Historical outstanding shares of Hugo Boss (BOSS.DE)

For Hugo Boss (BOSS.DE), the outstanding shares decreased significantly from 69,016,167 in 2022 to 0 in 2023. This decrease would typically result in adding 1 point according to the Piotroski analysis. However, the disappearance of shares to 0 in 2023 is highly unusual. This could imply corporate actions such as a delisting, merger, or another extraordinary event rather than regular buybacks. Therefore, further investigation is required to understand the underlying factors behind this change. According to the Piotroski criterion, this trend would be considered good and add 1 point, but caution should be exercised given the unusual nature of this data.

Operating of Hugo Boss (BOSS.DE)

Cross Margin is growing?

Change in Gross Margin: Compare the Gross Margin of a company and note its direction.

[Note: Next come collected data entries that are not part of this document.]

-- ==== Sys2Proof/Safety.lean ====
section
/-! DEFINITION. The terms the statements use: the invariant of spec/10_state.md R28 and R45 and of
spec/44_huffman.md R271, the state after a success and after a fault, what memory holds, the sums and
the table of spec/20_memory.md and spec/44_huffman.md as the rules write them, and the columns of the
tables of spec/10_state.md R28 and spec/60_exceptions.md R310. Nothing here is used by the machine. -/

namespace Sys2Proof.Machine

/-! ### The invariant (spec/10_state.md R28, R45; spec/44_huffman.md R271) -/

/-- The byte range lies in `MEM` and the cursors in the byte range (R28, rows 3 to 6). -/
abbrev State.CursorInv (s : State) : Prop :=
  s.base + s.len ≤ s.cap.memSize ∧ s.pos ≤ s.len ∧ s.rbit ≤ 8 * s.len

/-- Fewer than 8 writer bits are pending and `WPEND` holds no others (R28, row 7; R31). -/
abbrev State.WriterInv (s : State) : Prop := s.wpend.toNat < 2 ^ s.wcnt.toNat

/-- The sticky error (R28, rows 0 and 1): `ERR` never holds 4, `ESEQ` is 0 while `ERR` is 0. -/
abbrev State.ErrorInv (s : State) : Prop :=
  s.err ≠ .unimplementedOperation ∧ (s.err = .ok → s.eseq = 0)

/-- The unpacker (R28, rows 8, 10 and 12; R36). `UDATA` is at most `MEM_SIZE`, which is the bound
`< 2^48` of R28 but for `MEM_SIZE = 2^48` (log 9). -/
abbrev State.UnpackerInv (s : State) : Prop :=
  s.uw.toNat ≤ 32 ∧ s.udata ≤ s.cap.memSize ∧ s.ucnt.toNat ≤ s.cap.ubufN ∧
    s.ubuf.length = s.cap.ubufN

/-- The tables have their capacities' sizes (spec/10_state.md R37). -/
abbrev State.TableSizes (s : State) : Prop :=
  s.hn.length = s.cap.maxNodes ∧ s.hl.length = s.cap.maxLeaves

/-- The entry of node `k` points inside the valid entries (R271): a non-terminal node to two nodes that
are not the root, a terminal node to a leaf record of its own length. -/
abbrev State.NodeInv (s : State) (k : Nat) : Prop :=
  if (s.node k).bl = 0 then 1 ≤ (s.node k).ptr.toNat ∧ (s.node k).ptr.toNat + 1 < s.hnn.toNat
  else (s.node k).ptr.toNat < s.hnl.toNat ∧
    (s.leaf (s.node k).ptr.toNat).clen.toNat = (s.node k).bl.toNat

/-- What a loaded tree satisfies (R271). -/
abbrev State.LoadedTree (s : State) : Prop :=
  (3 ≤ s.hnn.toNat ∧ s.hnn.toNat ≤ s.cap.maxNodes) ∧ s.hnl.toNat ≤ s.cap.maxLeaves ∧
    (s.node 0).bl = 0 ∧ ∀ k < s.hnn.toNat, s.NodeInv k

/-- The tree invariant (R28, rows 14 and 15; R271). -/
abbrev State.TreeInv (s : State) : Prop :=
  s.TableSizes ∧ (s.hvalid = true → s.LoadedTree) ∧ (s.hvalid = false → s.hnn = 0 ∧ s.hnl = 0)

/-- `MEM` is canonical and lists no address that does not exist (spec/20_memory.md R60). -/
abbrev State.MemInv (s : State) : Prop :=
  Memory.wf s.mem = true ∧ ∀ c ∈ s.mem, c.1 < s.cap.memSize

/-- Every reachable state satisfies this (spec/10_state.md R45). -/
abbrev State.Inv (s : State) : Prop :=
  s.cap.Legal ∧ s.CursorInv ∧ s.WriterInv ∧ s.ErrorInv ∧ s.UnpackerInv ∧ s.TreeInv ∧ s.MemInv

/-! ### How a command ends (spec/00_scope.md R6; spec/10_state.md R25; spec/60_exceptions.md R305) -/

/-- The state `t`, closed as a command ends that began in `s` and ends with status 0 and the response
`(0, v, v2)`. -/
abbrev okState (s t : State) (v v2 : Word) : State :=
  { t with seq := s.seq + 1, resp := some { status := .ok, val := v, val2 := v2 } }

/-- The state after a fault (R305, R306) of a command that began in `s`: nothing changes but the sticky
error, if none was recorded, `SEQ` and the response. -/
abbrev faultState (s : State) (st : Status) : State :=
  { s with
    err := if s.err = .ok then st else s.err
    eseq := if s.err = .ok then s.seq else s.eseq
    seq := s.seq + 1
    resp := some { status := st, val := 0, val2 := 0 } }

/-- The state after a fault of a varint command (spec/41_byte_cursor.md R170): as `faultState`, with the
sentinel in `x[rd2]` and in the response. -/
abbrev varFaultState (s : State) (rd2 : Reg) : State :=
  { faultState s .corruptData with
    regs := s.regs.write rd2 sentinel
    resp := some { status := .corruptData, val := 0, val2 := sentinel } }

/-- The response of a state has this status. -/
abbrev State.Ended (t : State) (st : Status) : Prop := ∃ v v2, t.resp = some ⟨st, v, v2⟩

/-! ### Words and memory -/

/-- The assembly formula of spec/30_encoding.md R91. -/
def wordOf (op rd rs1 rs2 n imm : Nat) : CommandWord :=
  BitVec.ofNat 64
    (op * 2 ^ 56 + rd * 2 ^ 53 + rs1 * 2 ^ 50 + rs2 * 2 ^ 47 + n * 2 ^ 40 + imm)

/-- `m'` is `m` with the `k` bytes `f 0 .. f (k-1)` stored from address `a`, and every other byte as it
was. -/
abbrev StoredAt (m m' : Memory) (a k : Nat) (f : Nat → Byte) : Prop :=
  (∀ i < k, Memory.read m' (a + i) = f i) ∧
    ∀ b, (b < a ∨ a + k ≤ b) → Memory.read m' b = Memory.read m b

/-- `LE(k, off)` as the sum of spec/20_memory.md R64. -/
def State.leSpec (s : State) (k off : Nat) : Nat :=
  ∑ i ∈ Finset.range k, (Memory.read s.mem (s.base + off + i)).toNat * 2 ^ (8 * i)

/-- `SBit(p)` as spec/20_memory.md R66 writes it. -/
def State.bitSpec (s : State) (p : Nat) : Nat :=
  (Memory.read s.mem (s.base + p / 8)).toNat / 2 ^ (7 - p % 8) % 2

/-- `SBits(p, n)` as the sum of spec/20_memory.md R67. -/
def State.bitsSpec (s : State) (p n : Nat) : Nat :=
  ∑ i ∈ Finset.range n, s.bitSpec (p + i) * 2 ^ (n - 1 - i)

/-- `Field(idx)` of spec/43_unpacker.md R221. -/
def State.fieldSpec (s : State) (idx : Nat) : Nat :=
  s.bitsSpec (8 * s.udata + idx * s.uw.toNat) s.uw.toNat

/-- The conditions of spec/41_byte_cursor.md R142 under which `DecVar(off)` is `(v, l)`. -/
abbrev State.VarintAt (s : State) (off v l : Nat) : Prop :=
  1 ≤ l ∧ l ≤ 10 ∧ off + l ≤ s.len ∧
    (∀ i < l - 1, 128 ≤ (Memory.read s.mem (s.base + off + i)).toNat) ∧
    (Memory.read s.mem (s.base + off + (l - 1))).toNat < 128 ∧
    (l = 10 → (Memory.read s.mem (s.base + off + 9)).toNat ≤ 1) ∧
    v = ∑ i ∈ Finset.range l, (Memory.read s.mem (s.base + off + i)).toNat % 128 * 2 ^ (7 * i)

/-- The value of CSR `k` by spec/10_state.md R28, as a number. -/
def State.csrSpec (s : State) : Nat → Nat
  | 0 => s.err.code + 16 * (if s.hvalid then 1 else 0) + 32 * s.wcnt.toNat
  | 1 => s.eseq.toNat
  | 2 => s.seq.toNat
  | 3 => s.base
  | 4 => s.len
  | 5 => s.pos
  | 6 => s.rbit
  | 7 => s.wpend.toNat
  | 8 => s.uw.toNat
  | 9 => s.uref.toNat
  | 10 => s.udata
  | 11 => s.un.toNat
  | 12 => s.ucnt.toNat
  | 13 => s.hacc.toNat
  | 14 => s.hnn.toNat
  | 15 => s.hnl.toNat
  | 16 => s.cap.memSize
  | 17 => s.cap.ubufN
  | 18 => s.cap.maxNodes
  | _ => s.cap.maxLeaves

/-! ### The node table and the walk (spec/44_huffman.md R263 to R265, R270, R275) -/

/-- A legal node table of `nn` node records and `nl` leaf records lies at `POS` (R270, steps 2 to 5):
record `k` starts at offset `S k` of the table and holds `bl k` and the pointer `p k`; the leaf records
follow the node records. -/
abbrev State.TableAt (s : State) (nn nl : Nat) (S bl p : Nat → Nat) : Prop :=
  3 ≤ nn ∧ S 0 = 0 ∧
    (∀ k < nn, s.pos + S k < s.len ∧
      bl k = (Memory.read s.mem (s.base + (s.pos + S k))).toNat ∧ p k < 2 ^ 32 ∧
      ∃ l, s.VarintAt (s.pos + S k + 1) (p k) l ∧ S (k + 1) = S k + 1 + l) ∧
    s.pos + S nn + 7 * nl ≤ s.len ∧ bl 0 = 0 ∧
    ∀ k < nn,
      (bl k = 0 → ∃ c, 1 ≤ c ∧ c + 1 < nn ∧ S c = p k) ∧
      (bl k ≠ 0 → p k < nl ∧ s.leSpec 3 (s.pos + S nn + 7 * p k + 4) = bl k)

/-- The tree the tables of `t` hold is the table at `POS` of `s` (R264, R265, R270): a non-terminal
node's pointer is the number of the record its serialized pointer named. -/
abbrev State.HoldsTable (t s : State) (nn nl : Nat) (S bl p : Nat → Nat) : Prop :=
  (∀ k < nn, (t.node k).bl.toNat = bl k ∧
    (bl k = 0 → (t.node k).ptr.toNat < nn ∧ S (t.node k).ptr.toNat = p k) ∧
    (bl k ≠ 0 → (t.node k).ptr.toNat = p k)) ∧
    ∀ j < nl, (t.leaf j).value.toNat = s.leSpec 4 (s.pos + S nn + 7 * j) ∧
      (t.leaf j).clen.toNat = s.leSpec 3 (s.pos + S nn + 7 * j + 4)

/-- The node a walk from the root stands on after `i` bits of the stream at `RBIT` (R275). -/
def State.pathNode (s : State) : Nat → Nat
  | 0 => 0
  | i + 1 => (s.node (s.pathNode i)).ptr.toNat + s.bitSpec (s.rbit + i)

/-- The walk at `RBIT` reaches after exactly `cnt` bits, all in the range, a node whose bit-length is
`cnt`, and only non-terminal nodes before (R266, R275). -/
abbrev State.WalkEndsAt (s : State) (cnt : Nat) : Prop :=
  (1 ≤ cnt ∧ cnt ≤ 255) ∧ s.rbit + cnt ≤ 8 * s.len ∧
    (∀ i < cnt, 1 ≤ i → (s.node (s.pathNode i)).bl = 0) ∧
    (s.node (s.pathNode cnt)).bl.toNat = cnt

/-- The value such a walk yields (R265). -/
abbrev State.walkValue (s : State) (cnt : Nat) : Nat :=
  (s.leaf (s.node (s.pathNode cnt)).ptr.toNat).value.toNat

/-- The bits `path` lead from node `cur` down the tree through non-terminal nodes to node `last`. -/
def State.pathLeads (s : State) : Nat → List Bool → Nat → Prop
  | cur, [], last => cur = last
  | cur, b :: bs, last =>
    (s.node cur).bl = 0 ∧ s.pathLeads ((s.node cur).ptr.toNat + b.toNat) bs last

/-- `path` is the code word of leaf record `j`: it leads from the root to a terminal node at its own
depth that names `j` (spec/44_huffman.md R278). -/
abbrev State.CodeWord (s : State) (path : List Bool) (j : Nat) : Prop :=
  path ≠ [] ∧ path.length ≤ 255 ∧ ∃ last, s.pathLeads 0 path last ∧
    (s.node last).bl.toNat = path.length ∧ (s.node last).ptr.toNat = j

/-- The stream bits from bit offset `p` are `bs`, all inside the byte range. -/
abbrev State.StreamIs (s : State) (p : Nat) (bs : List Bool) : Prop :=
  p + bs.length ≤ 8 * s.len ∧ ∀ i (h : i < bs.length), s.bitSpec (p + i) = (bs[i]).toNat

/-! ### Sequences of commands -/

/-- A command that ends with status 0, as a partial function. -/
def okExec (i : Instr) (s : State) : Option State :=
  match exec i s with
  | .next t =>
    match t.resp with
    | some { status := .ok, .. } => some t
    | _ => none
  | _ => none

/-- `BW.PUSH` of the value and the count of every pair, in order, the values brought in `x1`, without
fault. -/
def pushAll : List (Nat × Nat) → State → Option State
  | [], s => some s
  | (v, n) :: ps, s =>
    match okExec (.bwPush .x1 n) (s.setReg .x1 (BitVec.ofNat 64 v)) with
    | some t => pushAll ps t
    | none => none

/-- `BR.NEXT` with every count, in order, without fault: the values read. -/
def readAll : List Nat → State → Option (List Nat)
  | [], _ => some []
  | n :: ns, s =>
    match okExec (.brNext .x1 n) s with
    | some t => (readAll ns t).map ((t.reg .x1).toNat :: ·)
    | none => none

/-- `HUF.DEC x1, x2`, `m` times without fault: the values decoded and the state after. -/
def decodeAll : Nat → State → Option (List Nat × State)
  | 0, s => some ([], s)
  | m + 1, s =>
    match okExec (.hufDec .x1 .x2) s with
    | some t => (decodeAll m t).map fun (vs, u) => ((t.reg .x1).toNat :: vs, u)
    | none => none

/-- `k` steps of the machine. -/
def runSteps : Nat → State → Out
  | 0, s => .next s
  | k + 1, s =>
    match step s with
    | .next t => runSteps k t
    | o => o

end Sys2Proof.Machine

/-! ### The columns of the spec's tables -/

namespace Sys2Proof

open Machine

/-- The commands that spec/10_state.md R28 names as writers of `POS`. -/
def Instr.writesPos : Instr → Bool
  | .bcSetrange _ _ | .bcSeek _ _ | .bcReset => true
  | .bcGet8 _ | .bcGet16 _ | .bcGet32 _ | .bcGet64 _ => true
  | .bcPut8 _ | .bcPut16 _ | .bcPut32 _ | .bcPut64 _ => true
  | .bcGetvar _ _ | .bcPutvar _ _ => true
  | .bwPush _ _ | .bwPushv _ _ | .bwFlush => true
  | .unpHdr _ | .hufLoad _ _ => true
  | _ => false

/-- The commands that R28 names as writers of `RBIT`. -/
def Instr.writesRbit : Instr → Bool
  | .bcSetrange _ _ | .brOpen | .brSeek _ _ | .brNext _ _ | .brNextv _ _ | .hufDec _ _ => true
  | _ => false

/-- The commands that R26 and R28 name as writers of `WCNT` and `WPEND`. -/
def Instr.writesWriter : Instr → Bool
  | .bwPush _ _ | .bwPushv _ _ | .bwFlush => true
  | _ => false

/-- The commands that store to `MEM` (spec/20_memory.md R69, column "bytes written"). -/
def Instr.writesMem : Instr → Bool
  | .bcPut8 _ | .bcPut16 _ | .bcPut32 _ | .bcPut64 _ => true
  | .bcPuto8 _ _ _ | .bcPuto16 _ _ _ | .bcPuto32 _ _ _ | .bcPuto64 _ _ _ => true
  | .bcPutvar _ _ | .bwPush _ _ | .bwPushv _ _ | .bwFlush => true
  | _ => false

/-- The destination registers of a command: `rd`, and `rd2` where it has one (spec/30_encoding.md
R92). -/
def Instr.destinations : Instr → List Reg
  | .li rd _ | .lih rd _ | .mov rd _ | .csrr rd _ => [rd]
  | .bcGet8 rd | .bcGet16 rd | .bcGet32 rd | .bcGet64 rd => [rd]
  | .bcGeto8 rd _ _ | .bcGeto16 rd _ _ | .bcGeto32 rd _ _ | .bcGeto64 rd _ _ => [rd]
  | .bcGetvar rd rd2 | .bcGetvaro rd rd2 _ _ | .hufDec rd rd2 => [rd, rd2]
  | .bcPutvar rd _ | .brNext rd _ | .brNextv rd _ | .brHasnext rd => [rd]
  | .unpGet rd _ _ | .unpHdr rd | .unpAt rd _ _ | .unpRd rd _ _ | .unpMinw rd _ => [rd]
  | _ => []

/-- The statuses a command may end with, 0 apart (spec/60_exceptions.md R310). -/
def Instr.mayRaise : Instr → List Status
  | .nop | .li _ _ | .lih _ _ | .mov _ _ | .clrerr => []
  | .csrr _ _ => [.illegalCommand]
  | .bcSetrange _ _ | .bcSeek _ _ => [.outOfBounds]
  | .bcReset => []
  | .bcGet8 _ | .bcGet16 _ | .bcGet32 _ | .bcGet64 _ => [.outOfBounds]
  | .bcGeto8 _ _ _ | .bcGeto16 _ _ _ | .bcGeto32 _ _ _ | .bcGeto64 _ _ _ => [.outOfBounds]
  | .bcPut8 _ | .bcPut16 _ | .bcPut32 _ | .bcPut64 _ => [.outOfBounds]
  | .bcPuto8 _ _ _ | .bcPuto16 _ _ _ | .bcPuto32 _ _ _ | .bcPuto64 _ _ _ => [.outOfBounds]
  | .bcPutvar _ _ => [.outOfBounds]
  | .bcGetvar _ _ | .bcGetvaro _ _ _ _ => [.corruptData]
  | .brOpen | .brHasnext _ => []
  | .brSeek _ _ => [.outOfBounds]
  | .brNext _ _ | .brNextv _ _ | .bwPush _ _ | .bwPushv _ _ => [.outOfBounds, .unsupportedFeature]
  | .bwFlush => [.outOfBounds]
  | .unpSel _ _ | .unpMinw _ _ => [.unsupportedFeature]
  | .unpBase _ _ | .unpCount _ _ | .unpRd _ _ _ => [.outOfBounds]
  | .unpHdr _ => [.corruptData, .unsupportedFeature]
  | .unpGet _ _ _ | .unpAt _ _ _ | .unpRun _ _ | .unpRunref _ _ =>
      [.corruptData, .outOfBounds, .unsupportedFeature]
  | .hufLoad _ _ => [.corruptData, .unsupportedFeature]
  | .hufDec _ _ => [.corruptData, .illegalCommand]
  | .hufAccset _ _ => [.outOfBounds]

end Sys2Proof
end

An increasing Margin is positive as it indicates better profitability.

Historical gross margin of Hugo Boss (BOSS.DE)

For Hugo Boss (BOSS.DE), the Gross Margin slightly decreased from 0.6179 in 2022 to 0.6149 in 2023. This change represents a 0.003 decrease. According to the Piotroski F-score criterion for Gross Margin, this results in a score of 0 as an increased margin is preferred, indicating better profitability and cost efficiency. The surrounding historical data suggests that Hugo Boss' Gross Margin has been generally higher than the industry median in recent years, but this slight decline from 2022 to 2023 marks a minor step back in efficiency. Thus, for the Piotroski scoring, no point is awarded for this criteria for 2023.

Asset Turnover Ratio is growing?

The change in Asset Turnover measures the efficiency with which a company uses its assets to generate sales. It indicates how well management is using assets to produce revenue.

Historical asset turnover ratio of Hugo Boss (BOSS.DE)

Comparing the Asset Turnover ratios, Hugo Boss (BOSS.DE) showed an increase from 1.2458 in 2022 to 1.2723 in 2023. This improvement suggests that the company has become more efficient in utilizing its assets to generate sales. For the Piotroski Analysis, this increasing trend adds 1 point, indicating a positive direction in asset management efficiency. Historically, Hugo Boss had experienced variances in its Asset Turnover, peaking at 1.626 in 2014 and dipping as low as 0 in the early 2000s. The upward trend in recent years signifies a recovery and enhancement in operational efficiency, reflective of strategic asset utilization.